ACTIVITY: Each line in the listing below that includes "over" should be counted; give the total and nothing more.

TASK MATERIAL:
-- ==== Sys2Proof/Machine/Tables.lean ====
section
/-! DEFINITION. The run-time functions of `NUM` (rule R13) and the tables defined by closed real formulas: twiddle ROM
(R101), window ROM (R107), low-pass coefficients (R121), rotation table (R150) and template (R181, R182). -/

namespace Sys2Proof.Machine

/-- `CIS` for a turn `a/b` in lowest terms, in [0, 1): the exact points of rule R13, else the instance's function. -/
def cisReduced (num : Config.Num) (a b : Nat) : Cx :=
  if b = 1 then ⟨fone, fzero⟩
  else if b = 2 then ⟨fneg fone, fzero⟩
  else if b = 4 then (if a = 1 then ⟨fzero, fone⟩ else ⟨fzero, fneg fone⟩)
  else match num with
    | .reference =>
      ⟨roundReal [0, a, b] (fun c => some (cosTurn c a b)) precisions,
        roundReal [1, a, b] (fun c => some (sinTurn c a b)) precisions⟩
    | .other id => ⟨(Config.cis id a b).1, (Config.cis id a b).2⟩

/-- `CIS(n/d)` of rule R13; it depends on the turn modulo 1 alone. -/
def cis (num : Config.Num) (n : Int) (d : Nat) : Cx :=
  let r := (n % (d : Int)).toNat
  let g := Nat.gcd r d
  cisReduced num (r / g) (d / g)

/-- A free value confined to the range [-1, +1] of rule R13. -/
def intoUnitRange (w : Word) : Word := if fmag w ≤ 0x3F800000 then w else w &&& 0xBF7FFFFF#32

/-- `ATAN2PI` of two finite nonzero values in the reference configuration: the argument of `(x, y)` over π, rounded. -/
def atan2piRef (y x : Word) : Word :=
  roundReal [2, y.toNat, x.toNat]
    (fun c => anglePi c (fsign y) (fsign x) (magUnits (fmag y)) (magUnits (fmag x))) precisions

/-- The reference `ATAN2PI` where an operand is infinite and none is zero (rule R13): the direction that the point
`(x, y)` tends to, over π, an angle of zero being the +0 of rule R12. DEDUCED: log entry 16. -/
def atan2piInf (y x : Word) : Word :=
  let magnitude :=
    if isInf y then (if isInf x then (if fsign x then 0x3F400000#32 else 0x3E800000#32) else fhalf) else fone
  if isFinite y && !fsign x then fzero else if fsign y then fneg magnitude else magnitude

/-- `ATAN2PI(y, x)` of rule R13: NaN operands, the exact points in the order the rule gives them, and else the
instance's function, which the rule confines to [-1, +1]. -/
def atan2pi (num : Config.Num) (y x : Word) : Word :=
  if isNaN y || isNaN x then nanOf .angle y x
  else if isZero y && isZero x then fzero
  else if isZero y && !fsign x then fzero
  else if isZero x then (if fsign y then fneg fhalf else fhalf)
  else if isZero y then (if fsign y then fneg fone else fone)
  else intoUnitRange (match num with
    | .reference => if isFinite y && isFinite x then atan2piRef y x else atan2piInf y x
    | .other id => Config.atan2pi id y x)

/-- TW (rule R101): `rnd_F` of the cosine and sine of the turn `-k/N`, for `k` below N/2, in every instance (rule
R12). -/
def twiddleTable (n : Nat) : List Cx := (List.range (n / 2)).map (fun (k : Nat) => cis .reference (-(k : Int)) n)

/-- The rotation table (rule R150), for the given length: `rnd_F` of the cosine and sine of the turn `-f0·n/SR_IN`, in
every instance (rule R12). -/
def rotationTable (f0 : Int) (srIn len : Nat) : List Cx :=
  (List.range len).map (fun (k : Nat) => cis .reference (-(f0 * (k : Int))) srIn)

/-- The four windows, in the order of the window selector (rule R88). -/
inductive Window where
  | boxcar | hann | hamming | blackman
deriving DecidableEq, Repr

/-- The window's selector, which is also its table's number in WROM. -/
def Window.id : Window → Nat
  | .boxcar => 0
  | .hann => 1
  | .hamming => 2
  | .blackman => 3

/-- `num/den` times an enclosure. -/
def timesRatio (c : Prec) (num : Int) (den : Nat) (e : Encl) : Encl := (Encl.ratio c.p num den).mul c.p e

/-- The exact Blackman window at `a = 2π·n/d` (rules R107, R121). -/
def blackmanAt (c : Prec) (n d : Nat) : Encl :=
  ((Encl.ratio c.p 7938 18608).sub (timesRatio c 9240 18608 (cosTurn c n d))).add
    (timesRatio c 1430 18608 (cosTurn c (2 * n : Nat) d))

/-- The windows of rule R107 at `a = 2π·n/d`. -/
def windowAt (w : Window) (c : Prec) (n d : Nat) : Encl :=
  match w with
  | .boxcar => Encl.ratio c.p 1 1
  | .hann => (Encl.ratio c.p 1 2).sub (timesRatio c 1 2 (cosTurn c n d))
  | .hamming => (Encl.ratio c.p 25 46).sub (timesRatio c 21 46 (cosTurn c n d))
  | .blackman => blackmanAt c n d

/-- The window's samples up to the middle; the others are equal to these, the cosines of rule R107 being symmetric. -/
def windowHalf (w : Window) (n2 : Nat) : List Word :=
  tableEntries ((List.range ((n2 + 1) / 2)).map (fun i => [3, w.id, i, n2]))
    (fun c => (List.range ((n2 + 1) / 2)).map (fun i => some (windowAt w c i (n2 - 1))))

/-- WROM[w] (rule R107): `n` entries, the first `n2` the window, each equal to its mirror image, the rest +0. -/
def windowTable (w : Window) (n2 n : Nat) : List Word :=
  let half := windowHalf w n2
  (List.range n2).map (fun i => half.getD (min i (n2 - 1 - i)) fzero) ++ List.replicate (n - n2) fzero

/-- `h(i)` of rule R121 for the cutoff of `u` units and tap count `t`. -/
def lowpassTap (c : Prec) (u t i : Nat) : Option Encl :=
  let win := if t = 1 then Encl.ratio c.p 1 1 else blackmanAt c i (t - 1)
  let k : Int := (i : Int) - ((t - 1) / 2 : Nat)
  (sincRatio c (2 * u * k) (2 ^ 149)).map (fun s => (win.mul c.p (Encl.ratio c.p (2 * u : Nat) (2 ^ 149))).mul c.p s)

/-- The sum of a list of enclosures. -/
def sumEncl : List (Option Encl) → Option Encl
  | [] => some Encl.zero
  | e :: es =>
    match e, sumEncl es with
    | some a, some b => some (a.add b)
    | _, _ => none

/-- The taps up to the centre; the others are equal to these by symmetry (rule R121). -/
def lowpassHalf (c : Prec) (u t : Nat) : List (Option Encl) :=
  (List.range ((t - 1) / 2 + 1)).map (lowpassTap c u t)

/-- The exact sum S of rule R121, from the half of the taps. -/
def lowpassSum (c : Prec) (u t : Nat) : Option Encl :=
  let half := lowpassHalf c u t
  sumEncl ((List.range t).map (fun i => half.getD (min i (t - 1 - i)) none))

/-- The quotients h(i)/S up to the centre. -/
def lowpassQuotients (c : Prec) (u t : Nat) : List (Option Encl) :=
  match lowpassSum c u t with
  | none => (List.range ((t - 1) / 2 + 1)).map (fun _ => none)
  | some s => (lowpassHalf c u t).map (fun h => h.bind (fun e => e.div c.p s))

/-- The exact sum S of rule R121 is 0, as far as the finest enclosure of it tells. -/
def lowpassSumIsZero (f : Word) (t : Nat) : Bool :=
  decide (lowpassSum (Prec.ofBits 256) (magUnits (fmag f)) t = some Encl.zero)

/-- The coefficients up to the centre, `rnd_F(h(i)/S)`. -/
def lowpassCoefHalf (f : Word) (t : Nat) : List Word :=
  tableEntries ((List.range ((t - 1) / 2 + 1)).map (fun i => [4, f.toNat, t, i]))
    (fun c => lowpassQuotients c (magUnits (fmag f)) t)

/-- `LPCOEF(f, T, n)` for every n below T (rules R121, R123), for a positive cutoff `f` and odd `t`: one tap is 1, a
cutoff of 1/2 passes the centre alone, and else the quotients, each tap equal to its mirror image. -/
def lowpassCoefs (f : Word) (t : Nat) : List Word :=
  if t = 1 then [fone]
  else if f = fhalf then (List.range t).map (fun i => if i = (t - 1) / 2 then fone else fzero)
  else
    let half := lowpassCoefHalf f t
    (List.range t).map (fun i => half.getD (min i (t - 1 - i)) fzero)

/-- `pulse(t)` of rule R182 at `t = tn/(2·s)`, an even function, for a BT of `bt` units. -/
def pulseAt (c : Prec) (bt s : Nat) (tn : Int) : Option Encl :=
  -- 1/(σ·√2) = 2π·BT / √(2·ln 2)
  ((timesRatio c (2 * bt : Nat) (2 ^ 149) c.pi).div c.p ((c.ln2.scale 2).sqrt c.p)).bind (fun k =>
    match erfEncl c (timesRatio c (tn + s) (2 * s) k), erfEncl c (timesRatio c (tn - s) (2 * s) k) with
    | some a, some b => some ((a.sub b).divNat 2)
    | _, _ => none)

/-- Header bit `j` as +1 or -1, and 0 outside the header (rule R181). -/
def headerSign (hdr : List Bool) (j : Int) : Int :=
  if j < 0 then 0
  else match hdr[j.toNat]? with
    | none => 0
    | some true => 1
    | some false => -1

/-- The pulses that make template sample `i` (rule R181): how often each pulse position |t|·2·s enters the sum, for
`s` = CFG_SPS. Positions that coincide are taken together, so that opposite pulses cancel exactly. -/
def templateTerms (hdr : List Bool) (s i : Nat) : List (Nat × Int) :=
  let pos := i * 65536 / s
  let tn : Int := 2 * ((i * 65536 : Nat) - (pos * s : Nat) : Int) - s
  let terms : List (Nat × Int) :=
    [(tn.natAbs, headerSign hdr pos), ((tn + 2 * s).natAbs, headerSign hdr (pos - 1)),
      ((tn - 2 * s).natAbs, headerSign hdr (pos + 1))]
  let distinct := (terms.map Prod.fst).eraseDups
  (distinct.map (fun d => (d, ((terms.filter (fun t => t.1 = d)).map Prod.snd).sum))).filter (fun t => t.2 ≠ 0)

/-- `b(i)` of rule R181. -/
def templateSample (c : Prec) (bt s : Nat) (hdr : List Bool) (i : Nat) : Option Encl :=
  sumEncl ((templateTerms hdr s i).map (fun t => (pulseAt c bt s t.1).map (·.scale t.2)))

/-- The quotients `b(i)/√E` of rule R181 for `i` below L. -/
def templateQuotients (c : Prec) (bt s : Nat) (hdr : List Bool) (l : Nat) : List (Option Encl) :=
  let bs := (List.range l).map (templateSample c bt s hdr)
  match sumEncl (bs.map (fun b => b.map (fun e => e.mul c.p e))) with
  | none => bs.map (fun _ => none)
  | some energy => bs.map (fun b => b.bind (fun e => e.div c.p (energy.sqrt c.p)))

/-- MATCH (rule R181): the header `hdr` as a unit-energy waveform of `l` samples. -/
def matchTemplate (bt : Word) (s : Nat) (hdr : List Bool) (l : Nat) : List Word :=
  tableEntries ((List.range l).map (fun i => 5 :: i :: bt.toNat :: s :: hdr.map Bool.toNat))
    (fun c => templateQuotients c (magUnits (fmag bt)) s hdr l)

end Sys2Proof.Machine
end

EXERCISE ANSWER: 2